Keep in mind, of course, that gift cards can’t be redeemed if an establishment goes out of business for good.

2. Get stuff delivered

Have food and other goods delivered to your door. If you are sick or quarantined, pay over the telephone or online, and make sure to tip. If you can, make that a big tip.

Sixty percent of Chicago’s 7,500 restaurants deliver. They need that business. Twenty to 25% are considering closing — not even doing carryout — for the duration of the virus shutdown, says Toia.

3. Keep in touch

Rather than go your separate way because a business has closed or you’re self-isolating to the max, seek out a middle ground. Instead of canceling a regular service, such as for lawn care or a cleaning service, offer to continue to make a small regular payment that will go toward future service. Like gift cards, it would help the business’ cash flow.

4. Shop locally online

When shopping online, buy from local businesses whenever possible. Be patient if an establishment, having never transacted business in this way before, struggles to adapt to a new way of doing things.

5. Boost the best via social media

Remind your social media friends that now is the time to step up, simply by doing business by phone and online, for the small businesses and shops — the hair salons, hardware stores, restaurants, clothing stores and the like — that they’d hate to see go under. Share links to your own favorite businesses.

Unfortunately, for all of this, it may never be enough to save millions of small businesses.

According to a survey by Software Advice, a Texas-based company that specializes in software applications for businesses, 34% of all small businesses in the United States have been hit by customers canceling appointments, meetings and purchase orders in the past two weeks because of the virus.

If that survey is done again in a week, we’d be willing to bet, that percentage would be double or more.

JPMorgan Chase Institute says 47% of small businesses have less than two weeks of cash on hand.

A plea for industry specific plans

“The truth is, it isn’t enough,” the co-owner of a North Shore hair salon told us on Wednesday, after describing plans to stay connected with clients while her shop is closed. “We need direct aid packages — zero-interest loans, grants, rent and mortgage holidays.
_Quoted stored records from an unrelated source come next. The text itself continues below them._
/-- Two contributions' elements combined. -/
def collOp (isMax : Bool) (a b : FV) : FV := if isMax then FV.max a b else rne (FV.add a b)

/-- Element `i` of the result of contributions in order. -/
def collElem (x : Sess) (ls : List Nat) (i : Nat) : Nat :=
  let b := collBits x.elem
  match ls.map fun l => collDec x.elem (fld l (b * i + b - 1) (b * i)) with
  | [] => 0
  | v :: vs => collEnc x.elem (vs.foldl (collOp x.isMax) v)

/-- Contributions in the order in which they are combined: ascending node number where the session is deterministic. -/
def collOrder (x : Sess) (got : List (Nat × Nat × Bool)) : List (Nat × Nat × Bool) :=
  if x.det then x.contrib.filterMap fun n => got.find? (·.1 == n) else got

/-- The result line of the contributions to a line, and whether one of them is poisoned. -/
def collResult (x : Sess) (got : List (Nat × Nat × Bool)) : List Byte × Bool :=
  let ls := (collOrder x got).map (·.2.1)
  let b := collBits x.elem
  (toLE 128 (pack ((List.range (1024 / b)).map fun i => (b, collElem x ls i))), got.any (·.2.2))

/-! ## Errors and forwarded writes (R440) -/

/-- Payload of a WRITE. -/
def writePay (mask : Nat) (data : List Byte) : Payload := .bytes (toLE 16 mask ++ padTo 128 data)

/-- The session enters ERROR: what it has staged is discarded, COLLECTIVE_ERROR is posted. -/
def State.sessError (s : State) (k node status : Nat) : State :=
  let x := s.sess k
  if x.st != .open_ then s
  else
    let s := s.setSess k { x with st := .error, lines := [] }
    let s := s.dropTxns fun t => match t.who with | .collFwd e n _ => e * 16 + n == k | _ => false
    s.postEvent 0x0B02 0 (pack [(2, k / 16), (6, 0), (4, k % 16), (4, 0), (12, x.job), (4, 0), (14, node)]) status

/-- What becomes of a write to a line of a reduce range. -/
inductive Contrib where
  /-- Accepted (and ACKed). -/
  | taken
  /-- Refused, with a NACK reason. -/
  | nack (reason : Nat)
  deriving DecidableEq, Repr

/-- A line write to this node of a job's data that is a contribution where a session's range holds it; `fuel` bounds a chain of sessions
that forward to one another here. A write refused by its home's grants is lost (DESIGN CHOICE, log entry 25). -/
def State.landLine : Nat → Nat → Nat → Nat → List Byte → Bool → State → Contrib × State
  | 0, _, _, _, _, _, s => (.nack nState, s)
  | fuel + 1, a, job, node, data, poison, s =>
    match s.sessionAt a with
    | none =>
      if a < hbmSize && s.hbmPermit (.job job) .wr a 128 then (.taken, s.putLine (a / 128) (2 ^ 128 - 1) data poison)
      else (.nack nNotGranted, s)
    | some k =>
      let x := s.sess k
      let i := (a - x.rangeOff) / 128
      if x.st = .error then (.nack nState, s)
      else if x.job != job || !x.contrib.contains node then (.nack nNotGranted, s)
      else
        let l : CollLine := match Tab.find? x.lines i with | some l => l | none => { due := s.now + us (s.kv kCollTimeout) }
        if l.got.any (·.1 == node) then (.taken, s.bump kCollDup)
        else
          let got := l.got ++ [(node, leNat data, poison)]
          if got.length < x.contrib.length then (.taken, s.setSess k { x with lines := Tab.set x.lines i { l with got } })
          else
            let r := collResult x got
            let s := s.setSess k { x with lines := Tab.erase x.lines i }
            if !x.fwd then (.taken, s.putLine (a / 128) (2 ^ 128 - 1) r.1 r.2)
            else
              let to_ := (x.fwdAddr + 128 * i) % 2 ^ 64
              if to_ / 2 ^ 50 = s.self then (.taken, (State.landLine fuel (to_ % 2 ^ 50) x.job s.self r.1 r.2 s).2)
              else if s.dead (to_ / 2 ^ 50) then (.taken, s.sessError k (to_ / 2 ^ 50) sStateLost)
              else (.taken, s.request (.collFwd (k / 16) (k % 16) i) (to_ / 2 ^ 50) 0x2 x.cls 0 (to_ % 2 ^ 50) x.job (writePay (2 ^ 128 - 1) r.1) r.2)

/-- A write to a line of this node: a contribution needs a full mask, else MALFORMED (R437). -/
def State.contribute (s : State) (a job node mask : Nat) (data : List Byte) (poison : Bool) : Contrib × State :=
  match s.sessionAt a with
  | some k =>
    let x := s.sess k
    if x.st != .error && x.job == job && x.contrib.contains node && mask != 2 ^ 128 - 1 then (.nack nMalformed, s)
    else State.landLine 64 a job node data poison s
  | none => State.landLine 64 a job node data poison s

/-- The result of a line that timed out: written or forwarded as a poisoned line (R439). -/
def State.lineLate (s : State) (k i : Nat) : State :=
  let x := s.sess k
  let s := (s.setSess k { x with lines := Tab.erase x.lines i }).bump kCollPoisoned
  let data := List.replicate 128 (0 : Byte)
  if !x.fwd then s.putLine (x.rangeOff / 128 + i) (2 ^ 128 - 1) data true
  else
    let to_ := (x.fwdAddr + 128 * i) % 2 ^ 64
    if to_ / 2 ^ 50 = s.self then (s.contribute (to_ % 2 ^ 50) x.job s.self (2 ^ 128 - 1) data true).2
    else if s.dead (to_ / 2 ^ 50) then s.sessError k (to_ / 2 ^ 50) sStateLost
    else s.request (.collFwd (k / 16) (k % 16) i) (to_ / 2 ^ 50) 0x2 x.cls 0 (to_ % 2 ^ 50) x.job (writePay (2 ^ 128 - 1) data) true

/-- A line of a reduce session has not become complete within its timeout. -/
def execCollLineTimeout (eng sess line : Nat) (s : State) : Res :=
  let k := eng * 16 + sess
  match Tab.find? (s.sess k).lines line with
  | some l => .next (if s.runs && sess < 16 && (s.sess k).st == .open_ && l.due ≤ s.now then s.lineLate k line else s)
  | none => .next s

/-! ## Runs (R441) -/

/-- A run ends: its session is FREE and its command completes with the lines written. -/
def State.runEnd (s : State) (k status : Nat) : State :=
  let x := s.sess k
  let s := s.setSess k {}
  let s := s.dropTxns fun t => match t.who with
    | .collRead e n _ => e * 16 + n == k
    | .collWrite e n => e * 16 + n == k
    | _ => false
  s.finishId (x.cmd - 1) { status, r0 := x.written - x.writes }

/-- Every line has arrived and every write is acknowledged. -/
def State.settleRun (s : State) (k : Nat) : State :=
  let x := s.sess k
  if x.st == .running && x.next == x.srcs.length && x.writes == 0 then s.runEnd k sOK else s

/-- Output line `i` of a run written at its destination. -/
def State.runWrite (s : State) (k i line : Nat) (poison : Bool) : State :=
  let x := s.sess k
  let a := (x.dst + 128 * i) % 2 ^ 64
  if x.st != .running then s
  else if a / 2 ^ 50 = s.self then
    match windowOf (a % 2 ^ 50) with
    | .hbm o =>
      if s.hbmPermit (.job x.job) .wr o 128 then
        (s.putLine (o / 128) (2 ^ 128 - 1) (toLE 128 line) poison).setSess k { x with written := x.written + 1 }
      else s.runEnd k sBadField
    | _ => s.runEnd k sBadField
  else if !s.mapped (a / 2 ^ 50) then s.runEnd k sBadField
  else if s.dead (a / 2 ^ 50) then s.runEnd k sStateLost
  else
    (s.setSess k { x with written := x.written + 1, writes := x.writes + 1 }).request (.collWrite (k / 16) (k % 16)) (a / 2 ^ 50) 0x2 x.cls 0
      (a % 2 ^ 50) x.job (writePay (2 ^ 128 - 1) (toLE 128 line)) poison

/-- Field of a line as a number (NaN possible): FP32, BF16, INT32, UINT32. -/
def collField (fty foff line : Nat) : FV :=
  let v := fld line (8 * foff + 31) (8 * foff)
  match fty with
  | 0 => dec32 v
  | 1 => decElem 8 (v % 65536)
  | 2 => ofInt (sext 32 v)
  | _ => ofInt (v : Int)

/-- The comparison of a PREDICATE run. -/
def collCmp (cmp : Nat) (a b : FV) : Bool :=
  match cmp with
  | 0 => FV.lt a b
  | 1 => FV.lt a b || FV.eqv a b
  | 2 => FV.eqv a b
  | 3 => FV.lt b a || FV.eqv a b
  | 4 => FV.lt b a
  | _ => !FV.eqv a b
I feel in my bones that the salon is going to be closed until sometime this summer — maybe longer.”

It would help, this shop owner said, “if our elected leaders would stop trying to patch the boat with duct tape and work with business folks to put together industry specific plans to deal with the scale of the problem headed our way.”
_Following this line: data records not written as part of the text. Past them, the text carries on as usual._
-- ==== Sys2Proof/Machine/HostIf.lean ====
section
/-! DEFINITION. The host attachment: BAR0, BAR2 and BAR4 accesses, doorbells, enabling, interrupts, NOP and the ring commands (02 R40 to
R54, R70 to R74). -/

namespace Sys2Proof.Machine

/-! ## Doorbells (R49, R50) -/

/-- State, log2 of the entries of a ring by type (0 submission, 1 completion, 2 output) and number. -/
def State.ringSt (s : State) (ty n : Nat) : RingSt := if ty = 0 then (s.sqr n).st else if ty = 1 then (s.cqr n).st else (s.oqr n).st
def State.ringLog (s : State) (ty n : Nat) : Nat := if ty = 0 then (s.sqr n).log2 else if ty = 1 then (s.cqr n).log2 else (s.oqr n).log2
def State.setRingSt (s : State) (ty n : Nat) (st : RingSt) : State :=
  if ty = 0 then s.setSq n { s.sqr n with st } else if ty = 1 then s.setCq n { s.cqr n with st } else s.setOq n { s.oqr n with st }

/-- Ring state codes (R70). -/
def RingSt.code : RingSt → Nat
  | .absent => 0 | .active => 1 | .error => 2 | .deleting => 3

/-- A discarded doorbell write: an ACTIVE ring enters ERROR and is counted; RING_ERROR is posted. -/
def State.badDoorbell (s : State) (ty n v : Nat) : State :=
  let s := if s.ringSt ty n = .active then
      let s := (s.setRingSt ty n .error).bump kRingErrors
      if ty = 2 then s.discardHeld n else s
    else s
  s.postEvent 0x0002 0 (pack [(2, ty), (6, 0), (8, n), (32, v)]) 0

/-- A new index given by a doorbell; a completion doorbell may return room to events (R52). -/
def State.goodDoorbell (s : State) (ty n v : Nat) : State :=
  if ty = 0 then s.setSq n { s.sqr n with tail := v }
  else if ty = 1 then (s.setCq n { s.cqr n with head := v }).flushLost
  else s.setOq n { s.oqr n with head := v }

/-- A doorbell write acted on. -/
def State.ringDoorbell (s : State) (ty n v : Nat) (wellFormed : Bool) : State :=
  if wellFormed && fld v 31 20 == 0 && s.ringSt ty n != .absent && fld v 19 0 < 2 ^ s.ringLog ty n && s.ringSt ty n == .active then
    s.goodDoorbell ty n (fld v 19 0)
  else if wellFormed && fld v 31 20 == 0 && s.ringSt ty n != .absent && fld v 19 0 < 2 ^ s.ringLog ty n then s
  else s.badDoorbell ty n v

/-- A doorbell write: latched in hardware during a control-core restart, else acted on. -/
def State.doorbell (s : State) (ty n width : Nat) (value : W64) : State :=
  let v := value.toNat % 2 ^ 32
  if !s.runs then s
  else if s.rcv.ctlRestart then { s with host := { s.host with latched := s.host.latched ++ [(ty, n, v, width == 4)] } }
  else s.ringDoorbell ty n v (width == 4)

def execSubmissionDoorbell (ring width : Nat) (value : W64) (s : State) : Res := .next (s.doorbell 0 ring width value)
def execCompletionDoorbell (ring width : Nat) (value : W64) (s : State) : Res := .next (s.doorbell 1 ring width value)
def execOutputDoorbell (ring width : Nat) (value : W64) (s : State) : Res := .next (s.doorbell 2 ring width value)

/-! ## Enabling (R41 to R43) -/

/-- The admin ring set-up words are in range with no reserved bit set. -/
def HostIf.setupOk (h : HostIf) : Bool :=
  let c := h.admRingCfg
  h.admSqBase % 4096 == 0 && h.admCqBase % 4096 == 0 && !outside (fld c 4 0) 6 16 && !outside (fld c 12 8) 6 16 &&
    rangesZero c [(7, 5), (15, 13), (63, 27)]

/-- 1 written to `enable`. -/
def State.writeEnable (s : State) : State :=
  let h := s.host
  if !h.avail || h.enable then s
  else { s with host := { h with enable := true, cfgError := !h.setupOk } }

/-- Submission ring 0 and completion ring 0 created from the set-up words; the completion ring signals at each post. -/
def State.adminRings (s : State) : State :=
  let h := s.host
  let s := s.setSq 0 { st := .active, base := h.admSqBase, log2 := fld h.admRingCfg 4 0, cq := 0 }
  s.setCq 0 { st := .active, base := h.admCqBase, log2 := fld h.admRingCfg 12 8, vector := fld h.admRingCfg 26 16, thr := 1, delay := 0 }

/-- The enable accepted comes to its end: the admin rings exist and `ready` is set; the event sequence counts from 0 (R43, R58). -/
def execHostIfReady (s : State) : Res :=
  if s.runs && s.host.enable && !s.host.cfgError && !s.host.ready && !s.host.tearing then
    let s := s.adminRings
    .next { s with host := { s.host with ready := true, evSeq := 0 } }
  else .next s

/-! ## BAR4: the MSI-X table (R40) -/

/-- The 16 bytes of table entry `v`. -/
def HostIf.msixEntry (h : HostIf) (v : Nat) : List Byte :=
  toLE 8 (Tab.getD 0 h.msixAddr v) ++ toLE 4 (Tab.getD 0 h.msixData v) ++ toLE 4 (b2n (!h.msixOpen.contains v))

/-- Bytes written into a table entry; unmasking a vector whose pending bit is set sends its message. -/
def State.msixWrite (s : State) (v o : Nat) (bs : List Byte) : State :=
  let old := s.host.msixEntry v
  let e := old.take o ++ bs ++ old.drop (o + bs.length)
  let opened := !bitAt (bytesAt e 12 4) 0
  let h := { s.host with msixAddr := Tab.put 0 s.host.msixAddr v (bytesAt e 0 8), msixData := Tab.put 0 s.host.msixData v (bytesAt e 8 4),
                         msixOpen := if opened then NSet.add s.host.msixOpen v else NSet.del s.host.msixOpen v }
  if opened && h.msixPba.contains v then { s with host := { h with msixPba := NSet.del h.msixPba v }, msix := s.msix ++ [v] }
  else { s with host := h }

/-! ## BAR0 and BAR4 writes (R41) -/

/-- A BAR0 set-up word written while `ready` is 0. -/
def State.setupWrite (s : State) (off v : Nat) : State :=
  if s.host.ready then s
  else if off = 0x20 then { s with host := { s.host with admSqBase := v } }
  else if off = 0x28 then { s with host := { s.host with admCqBase := v } }
  else { s with host := { s.host with admRingCfg := v } }

/-- Ring type and number of a doorbell offset. -/
def doorbellAt (off : Nat) : Option (Nat × Nat) :=
  if off % 8 ≠ 0 then none
  else if 0x1000 ≤ off ∧ off < 0x1200 then some (0, (off - 0x1000) / 8)
  else if 0x2000 ≤ off ∧ off < 0x2200 then some (1, (off - 0x2000) / 8)
  else if 0x3000 ≤ off ∧ off < 0x3800 then some (2, (off - 0x3000) / 8)
  else none

/-! ## BAR2 (R45) -/

/-- The access is permitted. -/
def State.bar2Ok (s : State) (a : Nat) : Bool :=
  let x := s.ext 1 (a / extBytes)
  s.pow.level < 2 && ((x.st == .granted && x.who == .host) || s.dev 84 84 == 1)

/-- Lines written as a whole hold no poison any more (log entry 24). -/
def State.cleanLines (s : State) (a len : Nat) : State :=
  let first := ceilDiv a 128
  { s with fab := { s.fab with hbmPoison := NSet.delRange s.fab.hbmPoison first ((a + len) / 128 - first) } }

/-- A host access through BAR2: performed as a whole, or denied and counted. -/
def execBar2Access (write : Bool) (offset len : Nat) (data : List Byte) (s : State) : Res :=
  let a := s.kv kBar2Window * 2 ^ 36 + offset
  if !s.runs then .next s
  else if s.bar2Ok a && a + len ≤ hbmSize then
    if write then .next ((s.hbmWrite a (data.take len)).cleanLines a len) else .next { s with host := { s.host with bar2Data := s.hbmRead a len } }
  else
    let s := s.bump kBar2Denied
    if write then .next s else .next { s with host := { s.host with bar2Data := List.replicate len 0 } }

/-! ## Interrupt delay and held tokens (R53, R54) -/

/-- The delay since the first entry posted after the last signal has passed: the ring's vector is signalled. -/
def execIrqDelayExpiry (out : Bool) (ring : Nat) (s : State) : Res :=
  let r := if out then s.oqr ring else s.cqr ring
  match r.firstAt with
  | some t =>
    if s.runs && r.st == .active && t + us r.delay ≤ s.now then
      .next ((if out then s.setOq ring r.signalled else s.setCq ring r.signalled).signalVector r.vector)
    else .next s
  | none => .next s

/-- A held token is written once its ring has room. -/
def execHeldTokenWrite (ctx : Nat) (s : State) : Res := if s.runs then .next (s.writeHeld ctx) else .next s

/-! ## NOP and the ring commands (R71 to R74) -/

def rowNop : CmdRow := { opcode := 0x0001, resv := [(383, 0)], act := fun _ _ s => .done {} s }

def execNop (p : Pkt) (s : State) : Res := .next (hostCommand rowNop p s)

/-- Fields reserved for the ring type are zero (R583). -/
def ringTypeOk (p : Pkt) : Bool :=
  if p.f 1 0 = 0 then rangesZero p.v [(58, 48), (148, 128), (175, 160)] else rangesZero p.v [(37, 32), (43, 40)]

/-- The checks of R73. -/
def checkCreateRing (p : Pkt) (s : State) : Option Ans :=
  let ty := p.f 1 0
  let id := p.f 15 8
  let lg := p.f 20 16
  firstFail
    [badLen (ty < 2 && outside lg 6 16), badLen (ty == 2 && outside lg 8 20),
     badLen ((ty == 1 || ty == 2) && outside (p.f 148 128) 1 (2 ^ lg)),
     badFld (ty == 3 || (ty < 2 && outside id 1 63) || (ty == 0 && p.f 43 40 == 0) || misaligned (p.f 127 64) 4096 ||
       (ty != 0 && p.f 175 160 > 1000) || !ringTypeOk p || (ty == 0 && (s.cqr (p.f 37 32)).st != .active)),
     conflict (s.ringSt ty id != .absent) (s.ringSt ty id).code]

/-- A ring created ACTIVE, its indexes 0 and its first pass at phase 1. -/
def State.createRing (s : State) (p : Pkt) : State :=
  let id := p.f 15 8
  let dev : DevRing := { st := .active, base := p.f 127 64, log2 := p.f 20 16, vector := p.f 58 48, thr := p.f 148 128, delay := p.f 175 160 }
  if p.f 1 0 = 0 then s.setSq id { st := .active, base := p.f 127 64, log2 := p.f 20 16, cq := p.f 37 32, weight := p.f 43 40 }
  else if p.f 1 0 = 1 then s.setCq id dev
  else s.setOq id dev

def rowCreateRing : CmdRow :=
  { opcode := 0x0002, ring0 := true, resv := [(7, 2), (31, 21), (39, 38), (47, 44), (63, 59), (159, 149), (383, 176)],
    check := checkCreateRing,
    act := fun p _ s => .done { r0 := 0x1000 * (p.f 1 0 + 1) + 8 * p.f 15 8 } (s.createRing p) }

def execCreateRing (p : Pkt) (s : State) : Res := .next (hostCommand rowCreateRing p s)

/-- A request is bound to an output ring, or an entry waits for it. -/
def State.outRingBound (s : State) (n : Nat) : Bool :=
  s.ctxs.any (fun c => !c.2.st.over && c.2.bound && c.2.outRing == n) || s.outHeld.any (·.ring == n)

/-- Something still needs the ring (R74). -/
def State.ringNeeded (s : State) (ty n : Nat) : Bool :=
  (ty == 1 && (s.host.sq.any (fun q => q.2.st != .absent && q.2.cq == n) || s.kset kEventCq == n)) || (ty == 2 && s.outRingBound n)

def rowDeleteRing : CmdRow :=
  { opcode := 0x0003, ring0 := true, resv := [(7, 2), (383, 16)],
    check := fun p s =>
      let ty := p.f 1 0
      let id := p.f 15 8
      firstFail [badFld (ty == 3 || (ty < 2 && outside id 1 63)), conflict (s.ringNeeded ty id) (s.ringSt ty id).code],
    act := fun p _ s =>
      let ty := p.f 1 0
      let id := p.f 15 8
      if s.ringSt ty id = .absent then .done { status := sOkAlready } s
      else if ty = 0 then .wait (.deleteRing 0 id) true none (s.setRingSt 0 id .deleting)
      else .done {} (s.dropRing ty id) }

def execDeleteRing (p : Pkt) (s : State) : Res := .next (hostCommand rowDeleteRing p s)

end Sys2Proof.Machine
end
Across the country, state and local governments are moving in that direction, showing by example what we should be seeing more of in Illinois.

Seattle is deferring business and occupation taxes for many businesses. The city also is expanding its Small Business Stabilization Fund — a source of direct cash assistance — and providing technical assistance to business owners seeking relief from the U.S. Small Business Administration.
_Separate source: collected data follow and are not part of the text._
/-- The context whose region a line write of the hinge goes to: of a push into a region that is being filled, or of the primary of a mirrored
request whose copy this is; and whether it is the latter. -/
def State.hingeWrite (s : State) (p : FPkt) (who : Grantee) : Option (Nat × Bool) :=
  match who with
  | .region i =>
    match s.latchOf (s.handleFor i) with
    | some k =>
      let x := s.latch k
      if (s.ctx i).job != p.job || !(s.ctx i).isDest then none
      else if x.mirrored then (if p.cls = 0 ∧ !x.primary ∧ x.twinNode = p.src then some (i, true) else none)
      else if p.cls = 1 ∧ x.st = .pending ∧ x.peer = p.src then some (i, false) else none
    | none => none
  | _ => none

/-- A twin's copy that cannot be kept: it is released, and the primary told (04 R149). -/
def State.failCopy (s : State) (i status : Nat) : State :=
  match s.latchOf (s.handleFor i) with
  | some k =>
    let x := s.latch k
    let s := if s.dead x.peer then s else s.oneWay x.peer 0 { region := x.region, handle := x.peerHandle, attempt := x.attempt } (.refuse status)
    s.dropCopy k i
  | none => s

/-- A WRITE at its home; none while the collective engine's staging store has no room for it (13 R437). -/
def State.homeWrite (s : State) (p : FPkt) : Option State :=
  let mask := leNat (p.data.take 16)
  let data := p.data.drop 16
  if p.offset % 128 ≠ 0 then some (s.nack p nMisaligned)
  else match windowOf p.offset with
    | .hbm o =>
      match s.sessionAt o with
      | some k =>
        if (s.sess k).st == .open_ && stagingLines ≤ s.stagedOn (k / 16) then none
        else (match s.contribute o p.job p.src mask data p.poison with
          | (.taken, s) => some (s.respond p 5 0 [])
          | (.nack r, s) => some (s.nack p r))
      | none =>
        match s.hingeWrite p (s.ext 1 (o / extBytes)).who with
        | some (i, twin) =>
          (match s.backExt i (o / extBytes) with
           | (true, s) => some ((s.putLine (o / 128) mask data p.poison).respond p 5 0 [])
           | (false, s) => some (if twin then s.failCopy i sQuota else s.failDest i sQuota true))
        | none =>
          if s.hbmPermit (.job p.job) .wr o 128 then some ((s.putLine (o / 128) mask data p.poison).respond p 5 0 [])
          else some (s.nack p nNotGranted)
    | .tier _ => some (s.nack p nNotGranted)
    | .none => some (if regWindow p.offset && p.cls == 3 then s.respond p 5 0 [] else s.nack p nAddrRange)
New York has a plan to offer interest-free loans of up to $75,000 to retail businesses with fewer than 100 employees that have suffered a drop in sales of 25% or more. New York also is considering offering grants that would cover 40% of payroll of two months to businesses with fewer than five employees.

In Birmingham, Ala., the city and corporate partners are working to create a fund to support local small businesses through low-interest loans.

On Thursday, we are told, Mayor Lori Lightfoot will present her own plan for helping small businesses in Chicago. We look forward to seeing it.

Our bottom line? There’s a good argument for cutting checks of $1,000 to millions of Americans to boost buying power during this economic crisis, as the Trump administration is considering. But will that be enough to save small businesses?

The Centers for Disease Control recently warned that the pandemic could rage on for another 18 months. That sounds to us like an excellent argument for government, at all levels, to come to the aid of small businesses right away, hard and fast.

In the long run, a regular paycheck beats a check in the mail.